For those that do not know, the squat is THE exercise that is never missed out in most workout regimens. It’s a very effective exercise as it recruits all the major muscle groups of your lower extremities, including your core. Squats aren’t only present in the gym or in a workout, it’s also incorporated in our daily lives! We squat when we get something from the floor, we squat when we pull weeds in the garden, we squat when we go to site down, etc. Read on to find out more on how to do squats properly, especially if you have a long femur or are a tall person. ;)

How to Do a Squat Correctly?

The squat is easy to do during a workout, but it's also easy to do it incorrectly, and even more so if you have a long femur or are a tall person. It’s extremely important that a person do a squat (or any exercise) in the correct form to prevent injuries like strains, sprains and pain. So how do we make sure we’re doing the right thing? Here are some tips!

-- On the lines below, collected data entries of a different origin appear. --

-- ==== Sys2Proof/Laws/State.lean ====
section
/-! SUPPORT. Laws of the state's accessors: lookup after update in the keyed lists, registers after a register write, and one
lemma per field per update. -/

namespace Sys2Proof.Machine

/-! Keyed lists. -/

@[simp] theorem NMap.get_nil {α : Type} (d : α) (k : Nat) : NMap.get d [] k = d := rfl

theorem NMap.get_put {α : Type} (d : α) (m : NMap α) (k j : Nat) (v : α) :
    NMap.get d (NMap.put m k v) j = if j = k then v else NMap.get d m j := by
  induction m with
  | nil => rfl
  | cons x m ih =>
    obtain ⟨a, w⟩ := x
    unfold NMap.put
    split
    · rfl
    · split
      · subst a; simp only [NMap.get]; split <;> rfl
      · simp only [NMap.get, ih]; repeat' split
        all_goals first | rfl | omega

theorem NMap.get_del {α : Type} (d : α) (m : NMap α) (k j : Nat) :
    NMap.get d (NMap.del m k) j = if j = k then d else NMap.get d m j := by
  induction m with
  | nil => simp [NMap.del, NMap.get]
  | cons x m ih =>
    obtain ⟨a, w⟩ := x
    simp only [NMap.del, List.filter_cons, bne_iff_ne] at ih ⊢
    by_cases h : a = k
    · subst a; simp only [ne_eq, not_true_eq_false, if_false, ih, NMap.get]; split <;> rfl
    · rw [if_pos h]; simp only [NMap.get, ih]; repeat' split
      all_goals first | rfl | omega

/-- Lookup after an update. -/
theorem NMap.get_set {α : Type} [DecidableEq α] (d : α) (m : NMap α) (k j : Nat) (v : α) :
    NMap.get d (NMap.set d m k v) j = if j = k then v else NMap.get d m j := by
  unfold NMap.set
  split
  · subst v; exact NMap.get_del d m k j
  · exact NMap.get_put d m k j v

@[simp] theorem NMap.get_set_self {α : Type} [DecidableEq α] (d : α) (m : NMap α) (k : Nat) (v : α) :
    NMap.get d (NMap.set d m k v) k = v := by rw [NMap.get_set, if_pos rfl]

theorem NMap.get_set_ne {α : Type} [DecidableEq α] (d : α) (m : NMap α) {k j : Nat} (v : α) (h : j ≠ k) :
    NMap.get d (NMap.set d m k v) j = NMap.get d m j := by rw [NMap.get_set, if_neg h]

/-! The register file. -/

theorem State.reg_setReg (s : State) (o p : Nat) (v : Word) : (s.setReg o v).reg p = if p = o then v else s.reg p := by
  by_cases h : p = o
  · subst h
    rw [if_pos rfl]
    exact NMap.get_set_self _ _ _ _
  · rw [if_neg h]
    show NMap.get (regReset s.build p) (NMap.set (regReset s.build o) s.regs o v) p = _
    unfold NMap.set
    split
    · rw [NMap.get_del, if_neg h]; rfl
    · rw [NMap.get_put, if_neg h]; rfl

@[simp] theorem State.reg_setReg_self (s : State) (o : Nat) (v : Word) : (s.setReg o v).reg o = v := by
  rw [State.reg_setReg, if_pos rfl]

theorem State.reg_setReg_ne (s : State) {o p : Nat} (v : Word) (h : p ≠ o) : (s.setReg o v).reg p = s.reg p := by
  rw [State.reg_setReg, if_neg h]

/-- A register depends on the register file and the build only. -/
theorem State.reg_congr {s t : State} (h : t.regs = s.regs) (b : t.build = s.build) (o : Nat) : t.reg o = s.reg o := by
  unfold State.reg; rw [h, b]

/-! Bits and fields of a register. -/

theorem bit_setField (x : Word) (lo w v i : Nat) (h : i < 32) :
    bit ((x &&& ~~~(BitVec.ofNat 32 ((2 ^ w - 1) <<< lo))) ||| (BitVec.ofNat 32 ((v % 2 ^ w) <<< lo))) i =
      if lo ≤ i ∧ i < lo + w then v.testBit (i - lo) else bit x i := by
  unfold bit
  simp only [BitVec.getLsbD_or, BitVec.getLsbD_and, BitVec.getLsbD_not, BitVec.getLsbD_ofNat, h, decide_true, Bool.true_and,
    Nat.testBit_shiftLeft, Nat.testBit_two_pow_sub_one, Nat.testBit_mod_two_pow, ge_iff_le]
  by_cases a : lo ≤ i
  · by_cases b : i < lo + w
    · have : i - lo < w := by omega
      simp [a, b, this]
    · have : ¬ i - lo < w := by omega
      simp [a, b, this]
  · simp [a]

theorem State.reg_setF (s : State) (o lo w v p : Nat) : (s.setF o lo w v).reg p = if p = o then (s.setF o lo w v).reg o else s.reg p := by
  unfold State.setF
  rw [State.reg_setReg]
  split
  · rename_i h; rw [State.reg_setReg_self]
  · rfl

theorem State.reg_setF_ne (s : State) {o p : Nat} (lo w v : Nat) (h : p ≠ o) : (s.setF o lo w v).reg p = s.reg p :=
  State.reg_setReg_ne s _ h

theorem State.reg_setB_ne (s : State) {o p : Nat} (i : Nat) (b : Bool) (h : p ≠ o) : (s.setB o i b).reg p = s.reg p :=
  State.reg_setReg_ne s _ h

theorem State.reg_count_ne (s : State) {o p : Nat} (n : Nat) (h : p ≠ o) : (s.count o n).reg p = s.reg p :=
  State.reg_setReg_ne s _ h

theorem State.reg_countMod_ne (s : State) {o p : Nat} (n : Nat) (h : p ≠ o) : (s.countMod o n).reg p = s.reg p :=
  State.reg_setReg_ne s _ h

@[simp] theorem State.reg_count_self (s : State) (o n : Nat) : (s.count o n).reg o = satAdd (s.reg o) n :=
  State.reg_setReg_self _ _ _

@[simp] theorem State.reg_countMod_self (s : State) (o n : Nat) : (s.countMod o n).reg o = s.reg o + BitVec.ofNat 32 n :=
  State.reg_setReg_self _ _ _

/-- A bit of a register after a field of it was written. -/
theorem State.regB_setF (s : State) (o lo w v i : Nat) (h : i < 32) :
    (s.setF o lo w v).regB o i = if lo ≤ i ∧ i < lo + w then v.testBit (i - lo) else s.regB o i := by
  unfold State.regB State.setF
  rw [State.reg_setReg_self]
  exact bit_setField _ _ _ _ _ h

theorem State.regB_setB (s : State) (o i j : Nat) (b : Bool) (h : j < 32) :
    (s.setB o i b).regB o j = if j = i then b else s.regB o j := by
  unfold State.setB
  rw [State.regB_setF _ _ _ _ _ _ h]
  by_cases e : j = i
  · subst e; cases b <;> simp
  · rw [if_neg (by omega), if_neg e]

theorem fieldN_eq_of_bits {n : Nat} {x : BitVec n} {lo w v : Nat} (h : ∀ i, i < w → x.getLsbD (lo + i) = v.testBit i) :
    fieldN x lo w = v % 2 ^ w := by
  unfold fieldN
  apply Nat.eq_of_testBit_eq
  intro i
  simp only [Nat.testBit_mod_two_pow, Nat.testBit_shiftRight]
  by_cases a : i < w
  · have := h i a
    simpa [a, BitVec.getLsbD] using this
  · simp [a]

theorem State.regF_setF (s : State) (o lo w v : Nat) (h : lo + w ≤ 32) : (s.setF o lo w v).regF o lo w = v % 2 ^ w := by
  unfold State.regF
  refine fieldN_eq_of_bits fun i hi => ?_
  have := s.regB_setF o lo w v (lo + i) (by omega)
  rw [if_pos (by omega), Nat.add_sub_cancel_left] at this
  exact this

theorem fieldN_congr {x y : Word} {lo w : Nat} (h : ∀ i, lo ≤ i → i < lo + w → bit x i = bit y i) : fieldN x lo w = fieldN y lo w := by
  unfold fieldN
  apply Nat.eq_of_testBit_eq
  intro i
  simp only [Nat.testBit_mod_two_pow, Nat.testBit_shiftRight]
  by_cases a : i < w
  · have := h (lo + i) (by omega) (by omega)
    simpa [a, bit, BitVec.getLsbD] using this
  · simp [a]

/-- A field of a register after another field of it was written. -/
theorem State.regF_setF_ne (s : State) (o lo w v lo' w' : Nat) (d : lo' + w' ≤ lo ∨ lo + w ≤ lo') (h : lo' + w' ≤ 32) :
    (s.setF o lo w v).regF o lo' w' = s.regF o lo' w' := by
  unfold State.regF
  refine fieldN_congr fun i a b => ?_
  have := s.regB_setF o lo w v i (by omega)
  rw [if_neg (by omega)] at this
  exact this

/-! One lemma per field per update. -/

@[simp] theorem State.setReg_build (s : State) (o : Nat) (v : Word) : (s.setReg o v).build = s.build := rfl
@[simp] theorem State.setReg_phase (s : State) (o : Nat) (v : Word) : (s.setReg o v).phase = s.phase := rfl
@[simp] theorem State.setReg_pins (s : State) (o : Nat) (v : Word) : (s.setReg o v).pins = s.pins := rfl
@[simp] theorem State.setReg_secret (s : State) (o : Nat) (v : Word) : (s.setReg o v).secret = s.secret := rfl
@[simp] theorem State.setReg_tick (s : State) (o : Nat) (v : Word) : (s.setReg o v).tick = s.tick := rfl
@[simp] theorem State.setReg_latches (s : State) (o : Nat) (v : Word) : (s.setReg o v).latches = s.latches := rfl
@[simp] theorem State.setReg_lines (s : State) (o : Nat) (v : Word) : (s.setReg o v).lines = s.lines := rfl
@[simp] theorem State.setReg_fetchers (s : State) (o : Nat) (v : Word) : (s.setReg o v).fetchers = s.fetchers := rfl
@[simp] theorem State.setReg_flights (s : State) (o : Nat) (v : Word) : (s.setReg o v).flights = s.flights := rfl
@[simp] theorem State.setReg_queues (s : State) (o : Nat) (v : Word) : (s.setReg o v).queues = s.queues := rfl
@[simp] theorem State.setReg_board (s : State) (o : Nat) (v : Word) : (s.setReg o v).board = s.board := rfl
@[simp] theorem State.setReg_trackers (s : State) (o : Nat) (v : Word) : (s.setReg o v).trackers = s.trackers := rfl
@[simp] theorem State.setReg_mem (s : State) (o : Nat) (v : Word) : (s.setReg o v).mem = s.mem := rfl
@[simp] theorem State.setReg_prop (s : State) (o : Nat) (v : Word) : (s.setReg o v).prop = s.prop := rfl
@[simp] theorem State.setReg_bs (s : State) (o : Nat) (v : Word) : (s.setReg o v).bs = s.bs := rfl
@[simp] theorem State.setReg_fab (s : State) (o : Nat) (v : Word) : (s.setReg o v).fab = s.fab := rfl
@[simp] theorem State.setReg_arr (s : State) (o : Nat) (v : Word) : (s.setReg o v).arr = s.arr := rfl
@[simp] theorem State.setReg_cho (s : State) (o : Nat) (v : Word) : (s.setReg o v).cho = s.cho := rfl
@[simp] theorem State.setReg_gangs (s : State) (o : Nat) (v : Word) : (s.setReg o v).gangs = s.gangs := rfl
@[simp] theorem State.setReg_lanes (s : State) (o : Nat) (v : Word) : (s.setReg o v).lanes = s.lanes := rfl
@[simp] theorem State.setReg_fly (s : State) (o : Nat) (v : Word) : (s.setReg o v).fly = s.fly := rfl
@[simp] theorem State.setReg_exch (s : State) (o : Nat) (v : Word) : (s.setReg o v).exch = s.exch := rfl
@[simp] theorem State.setReg_flash (s : State) (o : Nat) (v : Word) : (s.setReg o v).flash = s.flash := rfl
@[simp] theorem State.setReg_writer (s : State) (o : Nat) (v : Word) : (s.setReg o v).writer = s.writer := rfl
@[simp] theorem State.setReg_tab (s : State) (o : Nat) (v : Word) : (s.setReg o v).tab = s.tab := rfl
@[simp] theorem State.setReg_rep (s : State) (o : Nat) (v : Word) : (s.setReg o v).rep = s.rep := rfl
@[simp] theorem State.setReg_repBad (s : State) (o : Nat) (v : Word) : (s.setReg o v).repBad = s.repBad := rfl
@[simp] theorem State.setReg_outs (s : State) (o : Nat) (v : Word) : (s.setReg o v).outs = s.outs := rfl
@[simp] theorem State.setReg_timers (s : State) (o : Nat) (v : Word) : (s.setReg o v).timers = s.timers := rfl
@[simp] theorem State.setReg_trig (s : State) (o : Nat) (v : Word) : (s.setReg o v).trig = s.trig := rfl
@[simp] theorem State.setReg_freeCtr (s : State) (o : Nat) (v : Word) : (s.setReg o v).freeCtr = s.freeCtr := rfl
@[simp] theorem State.setReg_nextUid (s : State) (o : Nat) (v : Word) : (s.setReg o v).nextUid = s.nextUid := rfl
@[simp] theorem State.setReg_nextTag (s : State) (o : Nat) (v : Word) : (s.setReg o v).nextTag = s.nextTag := rfl
@[simp] theorem State.setReg_pending (s : State) (o : Nat) (v : Word) : (s.setReg o v).pending = s.pending := rfl

@[simp] theorem State.setF_build (s : State) (o lo w v : Nat) : (s.setF o lo w v).build = s.build := rfl
@[simp] theorem State.setF_phase (s : State) (o lo w v : Nat) : (s.setF o lo w v).phase = s.phase := rfl
@[simp] theorem State.setF_pins (s : State) (o lo w v : Nat) : (s.setF o lo w v).pins = s.pins := rfl
@[simp] theorem State.setF_secret (s : State) (o lo w v : Nat) : (s.setF o lo w v).secret = s.secret := rfl
@[simp] theorem State.setF_tick (s : State) (o lo w v : Nat) : (s.setF o lo w v).tick = s.tick := rfl
@[simp] theorem State.setF_latches (s : State) (o lo w v : Nat) : (s.setF o lo w v).latches = s.latches := rfl
@[simp] theorem State.setF_lines (s : State) (o lo w v : Nat) : (s.setF o lo w v).lines = s.lines := rfl
@[simp] theorem State.setF_fetchers (s : State) (o lo w v : Nat) : (s.setF o lo w v).fetchers = s.fetchers := rfl
@[simp] theorem State.setF_flights (s : State) (o lo w v : Nat) : (s.setF o lo w v).flights = s.flights := rfl
@[simp] theorem State.setF_queues (s : State) (o lo w v : Nat) : (s.setF o lo w v).queues = s.queues := rfl
@[simp] theorem State.setF_board (s : State) (o lo w v : Nat) : (s.setF o lo w v).board = s.board := rfl
@[simp] theorem State.setF_trackers (s : State) (o lo w v : Nat) : (s.setF o lo w v).trackers = s.trackers := rfl
@[simp] theorem State.setF_mem (s : State) (o lo w v : Nat) : (s.setF o lo w v).mem = s.mem := rfl
@[simp] theorem State.setF_prop (s : State) (o lo w v : Nat) : (s.setF o lo w v).prop = s.prop := rfl
@[simp] theorem State.setF_bs (s : State) (o lo w v : Nat) : (s.setF o lo w v).bs = s.bs := rfl
@[simp] theorem State.setF_fab (s : State) (o lo w v : Nat) : (s.setF o lo w v).fab = s.fab := rfl
@[simp] theorem State.setF_arr (s : State) (o lo w v : Nat) : (s.setF o lo w v).arr = s.arr := rfl
@[simp] theorem State.setF_cho (s : State) (o lo w v : Nat) : (s.setF o lo w v).cho = s.cho := rfl
@[simp] theorem State.setF_gangs (s : State) (o lo w v : Nat) : (s.setF o lo w v).gangs = s.gangs := rfl
@[simp] theorem State.setF_lanes (s : State) (o lo w v : Nat) : (s.setF o lo w v).lanes = s.lanes := rfl
@[simp] theorem State.setF_fly (s : State) (o lo w v : Nat) : (s.setF o lo w v).fly = s.fly := rfl
@[simp] theorem State.setF_exch (s : State) (o lo w v : Nat) : (s.setF o lo w v).exch = s.exch := rfl
@[simp] theorem State.setF_flash (s : State) (o lo w v : Nat) : (s.setF o lo w v).flash = s.flash := rfl
@[simp] theorem State.setF_writer (s : State) (o lo w v : Nat) : (s.setF o lo w v).writer = s.writer := rfl
@[simp] theorem State.setF_tab (s : State) (o lo w v : Nat) : (s.setF o lo w v).tab = s.tab := rfl
@[simp] theorem State.setF_rep (s : State) (o lo w v : Nat) : (s.setF o lo w v).rep = s.rep := rfl
@[simp] theorem State.setF_repBad (s : State) (o lo w v : Nat) : (s.setF o lo w v).repBad = s.repBad := rfl
@[simp] theorem State.setF_outs (s : State) (o lo w v : Nat) : (s.setF o lo w v).outs = s.outs := rfl
@[simp] theorem State.setF_timers (s : State) (o lo w v : Nat) : (s.setF o lo w v).timers = s.timers := rfl
@[simp] theorem State.setF_trig (s : State) (o lo w v : Nat) : (s.setF o lo w v).trig = s.trig := rfl
@[simp] theorem State.setF_freeCtr (s : State) (o lo w v : Nat) : (s.setF o lo w v).freeCtr = s.freeCtr := rfl
@[simp] theorem State.setF_nextUid (s : State) (o lo w v : Nat) : (s.setF o lo w v).nextUid = s.nextUid := rfl
@[simp] theorem State.setF_nextTag (s : State) (o lo w v : Nat) : (s.setF o lo w v).nextTag = s.nextTag := rfl
@[simp] theorem State.setF_pending (s : State) (o lo w v : Nat) : (s.setF o lo w v).pending = s.pending := rfl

  1. Try to feel for a stance you are comfortable with. If you’re not sure where to start, you can stand with your feet shoulder-width apart. 

  2. Angle your feet slightly outward, but you also point them straight forward if that feels more comfortable too. 

  3. Put a little tension on your abs, and then slowly bend at the knees, as if you’re sitting down on a low stool. 

  4. Look straight ahead, do not look up or down. You can hold your hands up in front of you so you can make sure you’re still upright. If your hands start pointing towards your feet or at the floor, then you might be flexing your trunk forward. 

Sometimes, we still get it wrong. 

Unfortunately, there will be times that we may assume the wrong form of a squat. It’s usually because of a number of things that can easily be addressed like, poor hip and ankle mobility and muscle imbalance. Luckily, these two reasons can be reversed. We can stretch our hips and ankles, and strengthen them a little bit more too so that we can achieve the proper form. Another reason a person can have the wrong form is having a long femur. The femur is a long bone where the muscles in your thigh is attached. Some people are born with long femurs, with a short torso, or short tibia (the bone on your lower leg). Since this is purely an anatomical reason, there really isn’t a corrective exercise for this in most instances. 

What’s wrong with a long femur?

When your femur is relatively longer than the structures connected to it (the torso or the tibia), it’s harder to achieve a squat with good form. When a person with a long femur squats, they usually have an excessive forward lean. This increases their risk for a low back injury since the back is stretched too much and strains the muscle. The forward lean is necessary for their bodies since it keeps them in balance; it keeps their center of gravity close to their base of support. They also tend to move the knees too far forward (usually over the toes) also increasing risk for knee injuries. Long-femured persons will also have trouble doing a deep squat. 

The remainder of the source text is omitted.